Source records:
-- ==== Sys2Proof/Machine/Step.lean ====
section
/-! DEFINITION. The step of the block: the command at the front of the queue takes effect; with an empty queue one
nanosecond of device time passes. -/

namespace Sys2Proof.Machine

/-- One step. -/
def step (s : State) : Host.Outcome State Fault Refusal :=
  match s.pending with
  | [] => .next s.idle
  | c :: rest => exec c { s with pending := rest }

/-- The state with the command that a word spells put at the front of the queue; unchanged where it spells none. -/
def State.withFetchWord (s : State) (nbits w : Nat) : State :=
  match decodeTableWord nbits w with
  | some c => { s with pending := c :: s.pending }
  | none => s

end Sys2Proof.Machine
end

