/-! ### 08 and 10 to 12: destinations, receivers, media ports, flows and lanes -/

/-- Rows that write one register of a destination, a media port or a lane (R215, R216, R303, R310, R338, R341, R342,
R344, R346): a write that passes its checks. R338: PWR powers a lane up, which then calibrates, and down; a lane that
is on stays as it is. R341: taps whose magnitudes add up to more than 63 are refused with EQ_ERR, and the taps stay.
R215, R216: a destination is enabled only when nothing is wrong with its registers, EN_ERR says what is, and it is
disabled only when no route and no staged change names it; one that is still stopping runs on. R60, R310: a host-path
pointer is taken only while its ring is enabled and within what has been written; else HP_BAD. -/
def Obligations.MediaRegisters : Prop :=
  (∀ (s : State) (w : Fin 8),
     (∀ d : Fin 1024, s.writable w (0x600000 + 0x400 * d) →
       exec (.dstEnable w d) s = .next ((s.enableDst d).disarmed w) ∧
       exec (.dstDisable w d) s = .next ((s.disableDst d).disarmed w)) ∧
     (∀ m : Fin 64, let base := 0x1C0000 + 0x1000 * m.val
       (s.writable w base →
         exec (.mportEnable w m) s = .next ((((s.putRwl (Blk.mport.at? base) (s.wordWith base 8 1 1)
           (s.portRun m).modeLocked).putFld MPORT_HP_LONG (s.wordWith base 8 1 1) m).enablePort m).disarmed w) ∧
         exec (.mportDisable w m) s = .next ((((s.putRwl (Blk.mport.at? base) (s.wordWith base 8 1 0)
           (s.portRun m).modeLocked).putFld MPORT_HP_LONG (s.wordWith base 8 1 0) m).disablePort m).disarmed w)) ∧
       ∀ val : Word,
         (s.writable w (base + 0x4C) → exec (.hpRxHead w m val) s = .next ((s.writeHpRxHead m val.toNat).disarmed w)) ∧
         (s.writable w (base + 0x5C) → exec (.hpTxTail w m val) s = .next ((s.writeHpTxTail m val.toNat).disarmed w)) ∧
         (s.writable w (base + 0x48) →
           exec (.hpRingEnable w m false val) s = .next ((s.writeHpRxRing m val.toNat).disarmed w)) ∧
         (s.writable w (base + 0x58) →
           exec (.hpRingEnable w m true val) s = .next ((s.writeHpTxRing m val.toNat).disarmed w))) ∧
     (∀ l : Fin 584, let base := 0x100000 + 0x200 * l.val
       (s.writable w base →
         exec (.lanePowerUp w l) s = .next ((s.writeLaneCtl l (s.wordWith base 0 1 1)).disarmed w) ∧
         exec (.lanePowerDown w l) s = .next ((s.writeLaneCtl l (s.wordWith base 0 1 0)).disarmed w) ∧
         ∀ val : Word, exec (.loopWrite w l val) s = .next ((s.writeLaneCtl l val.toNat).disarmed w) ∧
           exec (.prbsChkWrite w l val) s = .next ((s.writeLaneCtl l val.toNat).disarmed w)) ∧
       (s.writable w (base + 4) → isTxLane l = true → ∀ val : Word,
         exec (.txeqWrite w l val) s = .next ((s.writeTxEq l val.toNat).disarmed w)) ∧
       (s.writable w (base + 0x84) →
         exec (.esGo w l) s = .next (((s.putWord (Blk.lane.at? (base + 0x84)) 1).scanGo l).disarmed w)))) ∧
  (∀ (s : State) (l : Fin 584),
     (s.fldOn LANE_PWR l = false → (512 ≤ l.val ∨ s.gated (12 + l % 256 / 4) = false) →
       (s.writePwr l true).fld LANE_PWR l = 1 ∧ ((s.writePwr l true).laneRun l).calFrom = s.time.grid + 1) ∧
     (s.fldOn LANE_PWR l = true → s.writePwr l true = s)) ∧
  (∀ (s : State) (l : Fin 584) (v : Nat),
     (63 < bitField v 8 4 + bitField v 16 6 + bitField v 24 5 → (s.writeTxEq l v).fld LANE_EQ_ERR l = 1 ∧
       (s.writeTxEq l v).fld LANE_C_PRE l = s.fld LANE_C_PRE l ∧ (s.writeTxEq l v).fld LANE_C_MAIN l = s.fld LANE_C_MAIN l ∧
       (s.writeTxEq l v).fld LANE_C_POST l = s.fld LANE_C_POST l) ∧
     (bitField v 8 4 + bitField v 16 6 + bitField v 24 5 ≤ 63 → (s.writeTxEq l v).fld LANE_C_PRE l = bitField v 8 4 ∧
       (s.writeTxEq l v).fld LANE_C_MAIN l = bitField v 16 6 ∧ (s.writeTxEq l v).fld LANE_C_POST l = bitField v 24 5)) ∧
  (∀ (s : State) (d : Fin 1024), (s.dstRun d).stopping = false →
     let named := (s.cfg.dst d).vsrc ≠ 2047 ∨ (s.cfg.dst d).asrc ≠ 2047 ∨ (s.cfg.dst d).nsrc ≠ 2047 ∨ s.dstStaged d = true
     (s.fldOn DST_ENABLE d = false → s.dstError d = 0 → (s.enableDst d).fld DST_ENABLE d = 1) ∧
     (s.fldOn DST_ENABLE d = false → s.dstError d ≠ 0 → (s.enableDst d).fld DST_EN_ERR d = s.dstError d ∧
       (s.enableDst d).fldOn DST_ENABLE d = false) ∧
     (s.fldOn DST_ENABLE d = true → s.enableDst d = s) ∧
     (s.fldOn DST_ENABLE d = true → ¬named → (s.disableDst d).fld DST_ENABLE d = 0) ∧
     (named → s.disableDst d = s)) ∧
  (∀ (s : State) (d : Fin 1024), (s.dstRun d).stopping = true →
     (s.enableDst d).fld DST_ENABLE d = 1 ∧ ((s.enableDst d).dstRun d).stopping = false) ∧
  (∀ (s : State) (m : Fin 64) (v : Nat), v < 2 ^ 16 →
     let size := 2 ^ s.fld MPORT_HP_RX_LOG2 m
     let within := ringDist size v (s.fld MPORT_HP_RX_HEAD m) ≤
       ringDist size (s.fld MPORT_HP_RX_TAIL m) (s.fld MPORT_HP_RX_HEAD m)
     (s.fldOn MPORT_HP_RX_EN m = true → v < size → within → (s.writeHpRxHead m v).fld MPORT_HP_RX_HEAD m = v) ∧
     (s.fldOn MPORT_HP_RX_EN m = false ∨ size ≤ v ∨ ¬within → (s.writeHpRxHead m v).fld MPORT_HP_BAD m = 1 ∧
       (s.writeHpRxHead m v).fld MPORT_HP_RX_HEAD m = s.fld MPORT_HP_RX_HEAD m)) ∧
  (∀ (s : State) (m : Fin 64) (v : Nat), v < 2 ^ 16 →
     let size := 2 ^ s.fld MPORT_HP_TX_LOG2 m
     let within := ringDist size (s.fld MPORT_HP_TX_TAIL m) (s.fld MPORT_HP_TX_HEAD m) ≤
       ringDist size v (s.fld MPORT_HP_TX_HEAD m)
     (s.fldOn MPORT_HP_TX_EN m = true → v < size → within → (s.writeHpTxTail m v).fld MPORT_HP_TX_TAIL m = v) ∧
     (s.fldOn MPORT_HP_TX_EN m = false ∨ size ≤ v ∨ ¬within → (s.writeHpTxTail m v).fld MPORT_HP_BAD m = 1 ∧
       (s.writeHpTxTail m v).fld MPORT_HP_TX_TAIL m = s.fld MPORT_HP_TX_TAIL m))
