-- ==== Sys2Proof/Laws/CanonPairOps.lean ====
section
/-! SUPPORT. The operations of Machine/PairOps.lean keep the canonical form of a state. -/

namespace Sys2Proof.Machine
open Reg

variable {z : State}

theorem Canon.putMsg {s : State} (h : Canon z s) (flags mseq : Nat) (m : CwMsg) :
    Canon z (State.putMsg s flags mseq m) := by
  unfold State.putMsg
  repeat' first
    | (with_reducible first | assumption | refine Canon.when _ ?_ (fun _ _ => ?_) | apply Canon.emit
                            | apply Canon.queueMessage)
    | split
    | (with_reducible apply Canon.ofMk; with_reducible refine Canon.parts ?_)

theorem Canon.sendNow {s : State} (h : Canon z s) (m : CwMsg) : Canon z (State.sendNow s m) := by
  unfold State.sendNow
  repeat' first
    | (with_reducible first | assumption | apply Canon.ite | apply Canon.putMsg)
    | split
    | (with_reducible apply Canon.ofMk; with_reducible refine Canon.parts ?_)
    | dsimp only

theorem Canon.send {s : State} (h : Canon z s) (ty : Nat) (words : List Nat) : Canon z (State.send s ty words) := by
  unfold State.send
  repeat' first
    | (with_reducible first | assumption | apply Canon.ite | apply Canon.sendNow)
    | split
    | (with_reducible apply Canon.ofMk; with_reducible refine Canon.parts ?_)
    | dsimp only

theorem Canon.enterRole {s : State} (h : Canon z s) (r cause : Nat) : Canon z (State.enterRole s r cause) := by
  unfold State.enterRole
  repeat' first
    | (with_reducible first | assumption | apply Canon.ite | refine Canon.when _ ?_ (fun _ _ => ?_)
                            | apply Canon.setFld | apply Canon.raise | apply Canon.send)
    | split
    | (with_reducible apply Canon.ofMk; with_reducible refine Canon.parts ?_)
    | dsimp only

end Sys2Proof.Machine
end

▸ ASSIGNMENT: In the records, which lines mention the word "fldOn"? Copy those lines.

▸ RESULT:
     (s.fldOn LANE_PWR l = false → (512 ≤ l.val ∨ s.gated (12 + l % 256 / 4) = false) →
     (s.fldOn LANE_PWR l = true → s.writePwr l true = s)) ∧
     (s.fldOn DST_ENABLE d = false → s.dstError d = 0 → (s.enableDst d).fld DST_ENABLE d = 1) ∧
     (s.fldOn DST_ENABLE d = false → s.dstError d ≠ 0 → (s.enableDst d).fld DST_EN_ERR d = s.dstError d ∧
       (s.enableDst d).fldOn DST_ENABLE d = false) ∧
     (s.fldOn DST_ENABLE d = true → s.enableDst d = s) ∧
     (s.fldOn DST_ENABLE d = true → ¬named → (s.disableDst d).fld DST_ENABLE d = 0) ∧
     (s.fldOn MPORT_HP_RX_EN m = true → v < size → within → (s.writeHpRxHead m v).fld MPORT_HP_RX_HEAD m = v) ∧
     (s.fldOn MPORT_HP_RX_EN m = false ∨ size ≤ v ∨ ¬within → (s.writeHpRxHead m v).fld MPORT_HP_BAD m = 1 ∧
     (s.fldOn MPORT_HP_TX_EN m = true → v < size → within → (s.writeHpTxTail m v).fld MPORT_HP_TX_TAIL m = v) ∧
     (s.fldOn MPORT_HP_TX_EN m = false ∨ size ≤ v ∨ ¬within → (s.writeHpTxTail m v).fld MPORT_HP_BAD m = 1 ∧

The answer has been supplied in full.